Extracted material Start Marker

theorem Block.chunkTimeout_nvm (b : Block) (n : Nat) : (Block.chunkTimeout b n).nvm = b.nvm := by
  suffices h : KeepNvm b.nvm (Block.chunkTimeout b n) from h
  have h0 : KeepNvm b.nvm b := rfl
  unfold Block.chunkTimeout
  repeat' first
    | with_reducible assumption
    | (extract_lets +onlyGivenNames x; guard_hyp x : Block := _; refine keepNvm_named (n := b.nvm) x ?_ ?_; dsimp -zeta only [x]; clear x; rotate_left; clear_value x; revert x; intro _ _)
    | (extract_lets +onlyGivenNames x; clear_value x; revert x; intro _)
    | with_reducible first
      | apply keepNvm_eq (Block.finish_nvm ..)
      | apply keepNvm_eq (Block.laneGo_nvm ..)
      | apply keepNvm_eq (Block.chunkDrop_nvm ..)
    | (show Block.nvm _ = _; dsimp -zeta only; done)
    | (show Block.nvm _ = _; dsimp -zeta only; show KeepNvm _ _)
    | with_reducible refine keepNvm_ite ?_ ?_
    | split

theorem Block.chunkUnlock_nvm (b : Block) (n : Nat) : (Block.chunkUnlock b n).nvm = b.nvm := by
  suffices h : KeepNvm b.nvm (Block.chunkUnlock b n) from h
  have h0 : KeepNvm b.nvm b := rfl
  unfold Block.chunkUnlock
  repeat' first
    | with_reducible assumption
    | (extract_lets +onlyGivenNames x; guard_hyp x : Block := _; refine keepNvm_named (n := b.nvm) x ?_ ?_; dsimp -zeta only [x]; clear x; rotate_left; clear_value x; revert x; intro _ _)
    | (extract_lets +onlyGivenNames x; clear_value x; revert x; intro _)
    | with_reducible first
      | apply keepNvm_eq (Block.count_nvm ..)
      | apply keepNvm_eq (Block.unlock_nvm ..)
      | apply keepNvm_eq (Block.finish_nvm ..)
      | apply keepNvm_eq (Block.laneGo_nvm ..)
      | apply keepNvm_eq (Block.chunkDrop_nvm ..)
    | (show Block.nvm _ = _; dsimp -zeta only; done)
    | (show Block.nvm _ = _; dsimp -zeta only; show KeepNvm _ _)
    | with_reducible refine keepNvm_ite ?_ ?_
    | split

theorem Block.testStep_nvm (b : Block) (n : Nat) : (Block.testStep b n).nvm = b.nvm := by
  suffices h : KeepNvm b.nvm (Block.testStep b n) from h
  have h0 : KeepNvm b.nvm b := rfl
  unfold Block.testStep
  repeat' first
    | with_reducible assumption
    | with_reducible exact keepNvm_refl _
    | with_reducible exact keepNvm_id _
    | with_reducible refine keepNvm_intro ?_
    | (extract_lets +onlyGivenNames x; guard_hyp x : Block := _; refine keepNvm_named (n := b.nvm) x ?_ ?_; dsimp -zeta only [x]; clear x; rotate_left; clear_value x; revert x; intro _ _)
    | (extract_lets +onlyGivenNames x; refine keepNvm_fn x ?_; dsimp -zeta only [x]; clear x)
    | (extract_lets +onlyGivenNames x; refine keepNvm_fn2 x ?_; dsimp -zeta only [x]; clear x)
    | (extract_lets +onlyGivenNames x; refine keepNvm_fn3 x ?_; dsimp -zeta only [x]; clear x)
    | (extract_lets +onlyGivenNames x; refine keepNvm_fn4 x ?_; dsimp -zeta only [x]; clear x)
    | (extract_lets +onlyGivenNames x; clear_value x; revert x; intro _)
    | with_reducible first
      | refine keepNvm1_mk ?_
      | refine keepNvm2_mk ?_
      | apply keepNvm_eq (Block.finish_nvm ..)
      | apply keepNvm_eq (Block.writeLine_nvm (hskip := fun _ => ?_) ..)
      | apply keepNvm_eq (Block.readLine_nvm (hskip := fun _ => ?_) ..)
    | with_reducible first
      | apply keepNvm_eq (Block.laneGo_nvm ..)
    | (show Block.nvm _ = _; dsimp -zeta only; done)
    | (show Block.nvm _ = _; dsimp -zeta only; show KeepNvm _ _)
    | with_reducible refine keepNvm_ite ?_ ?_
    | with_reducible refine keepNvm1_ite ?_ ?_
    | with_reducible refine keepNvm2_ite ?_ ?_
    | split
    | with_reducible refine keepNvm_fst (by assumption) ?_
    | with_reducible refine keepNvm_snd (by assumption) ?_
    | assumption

Extracted material End Marker

» Prompt
Scan the lines above for the word "chunkTimeout", then copy each line that has it.

» Written solution
theorem Block.chunkTimeout_nvm (b : Block) (n : Nat) : (Block.chunkTimeout b n).nvm = b.nvm := by
  suffices h : KeepNvm b.nvm (Block.chunkTimeout b n) from h
  unfold Block.chunkTimeout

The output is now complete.